We are using recursive feature elimination.

In [None]:
rfe = RFE(
    estimator= LogisticRegression(), n_features_to_select=4
)
rfe.fit(X_transform, y)

In [None]:
feature_pipeline = Pipeline(
    steps=[("rfe", rfe), ("regressor", logistic_regression)]
)
feature_pipeline.fit(X_transform, y)

Let's see what features were selected.

In [None]:
feature_pipeline[:-1].get_feature_names_out()

## 5. Create a model with RFE selected features

Below, we are repeating our process for creating a logistic regression model.

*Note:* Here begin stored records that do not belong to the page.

-- ==== Sys2Proof/Certificates/Slice0/Obligations.lean ====
section
/-! DEFINITION. The statements for the provers. Each docstring names the rules of spec/ it formalises. -/

open Sys2Proof Sys2Proof.Machine

/-! ### Command words -/

/-- R92: encoding a command and decoding the word gives the command back, for every well-formed command. -/
def Obligations.EncodeDecodeRoundTrip : Prop := ∀ i : Instr, i.wf = true → decode (encode i) = .ok i

/-- R94, R92: a word decodes to a command exactly when it is that command's word, and is illegal exactly when a bit of
31:4 is set or `OP` is not `0x1` to `0x6`. -/
def Obligations.DecodeAcceptsExactlyTheTable : Prop :=
  (∀ (w : Word) (i : Instr), decode w = .ok i ↔ w = encode i) ∧
  ∀ w : Word, (∃ why, decode w = .error why) ↔
    bits w.toNat 31 4 ≠ 0 ∨ bits w.toNat 3 0 = 0 ∨ 7 ≤ bits w.toNat 3 0

/-- R92, R93 on single words: the six words of the opcode map, and words with `OP = 0`, `OP = 7`, `STRICT` set and a
bit of `RSV` set. -/
def Obligations.TableWordsDecode : Prop :=
  decode 0x00000001#32 = .ok .gcd ∧ decode 0x00000002#32 = .ok .xgcd ∧ decode 0x00000003#32 = .ok .modinv ∧
  decode 0x00000004#32 = .ok .modexp ∧ decode 0x00000005#32 = .ok .encrypt ∧ decode 0x00000006#32 = .ok .decrypt ∧
  decode 0x00000000#32 = .error .opcode ∧ decode 0x00000007#32 = .error .opcode ∧
  decode 0x00000014#32 = .error .strictMode ∧ decode 0x80000004#32 = .error .reservedBits

/-! ### Issue and completion -/

/-- R97, R233: when a command is in flight and the engine has the turn, a step is `exec` of the command that CMD decodes
to, on the state with that turn taken off the schedule; when the engine is idle and has the turn, a step changes nothing
but the schedule, and nothing at all where that is over. (The schedule is the model's choice, log 2 and log 3.) -/
def Obligations.StepRunsDecodedCommand : Prop :=
  (∀ (s : State) (i : Instr), s.phase = .busy → decode s.cmd = .ok i →
    (∀ rest, s.schedule = .engine :: rest → step s = exec i { s with schedule := rest }) ∧
    (s.schedule = [] → step s = exec i s)) ∧
  ∀ s : State, s.phase = .idle →
    (∀ rest, s.schedule = .engine :: rest → step s = .next { s with schedule := rest }) ∧
    (s.schedule = [] → step s = .next s)

/-- R95: a host write to CMD while idle is accepted, whatever the word, and does exactly the writes of R95; while busy
it is not accepted, and only WERR changes. -/
def Obligations.CmdWriteIsAcceptedOnlyWhileIdle : Prop :=
  ∀ (s : State) (addr : BusAddr) (w : Word) (rest : List Turn),
    s.schedule = .write addr w :: rest → wordOffset addr = 0x010 → s.inReset = false →
    (s.phase = .idle → step s = .next { s with
      schedule := rest, cmd := w, done := false, err := false, errCode := .noError, phase := .busy }) ∧
    (s.phase = .busy → step s = .next { s with schedule := rest, werr := true })

/-- R93: every word outside the opcode map, written to CMD while idle, is accepted and then completes with
`ILLEGAL_CMD` and no other effect. -/
def Obligations.IllegalWordEndsWithIllegalCmd : Prop :=
  ∀ (s : State) (addr : BusAddr) (w : Word) (rest : List Turn),
    s.schedule = .write addr w :: .engine :: rest → wordOffset addr = 0x010 → s.inReset = false → s.phase = .idle →
    (bits w.toNat 31 4 ≠ 0 ∨ bits w.toNat 3 0 = 0 ∨ 7 ≤ bits w.toNat 3 0) →
    Sys2Proof.core.run 2 s = .next { s with
      schedule := rest, cmd := w, err := true, errCode := .illegalCmd, done := true }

Here we use the features that we selected in the last section. 

In [None]:
rfe_selected_features = feature_pipeline[:-1].get_feature_names_out()
rfe_subset_data = model_data[list(rfe_selected_features) + [target]]

log_reg = LogisticRegression(
    C=3, max_iter=1000, random_state=42
)

rfe_binning_params = {
    col: values for col, values in features.binning_params.items() if col in rfe_selected_features
}

binning_process_rfe = util.setup_binning(
    rfe_subset_data,
    features = list(rfe_selected_features),
    params=rfe_binning_params
    )

scorecard_rfe = util.estimator(binning_process_rfe,
                      method=log_reg)

target = "B1_DEFLT_IN_12MO_PERF_WNDW_IND"
X_rfe = rfe_subset_data.drop(target, axis=1)
y_rfe = rfe_subset_data[target].astype('int8')

X_rfe.fillna(0, inplace=True)

scorecard_rfe.fit(X_rfe, y_rfe)

In [None]:
t=scorecard_rfe.table(style="detailed").round(3)
t.head()

Let's see the features and information values.

In [None]:
t.groupby('Variable')['IV'].sum().sort_values()

## 6. Evaluation

In [None]:
y_pred = scorecard_rfe.predict_proba(X)[:, 1]
plot_auc_roc(y, y_pred)

In [None]:
plot_cap(y, y_pred)

In [None]:
plot_ks(y, y_pred)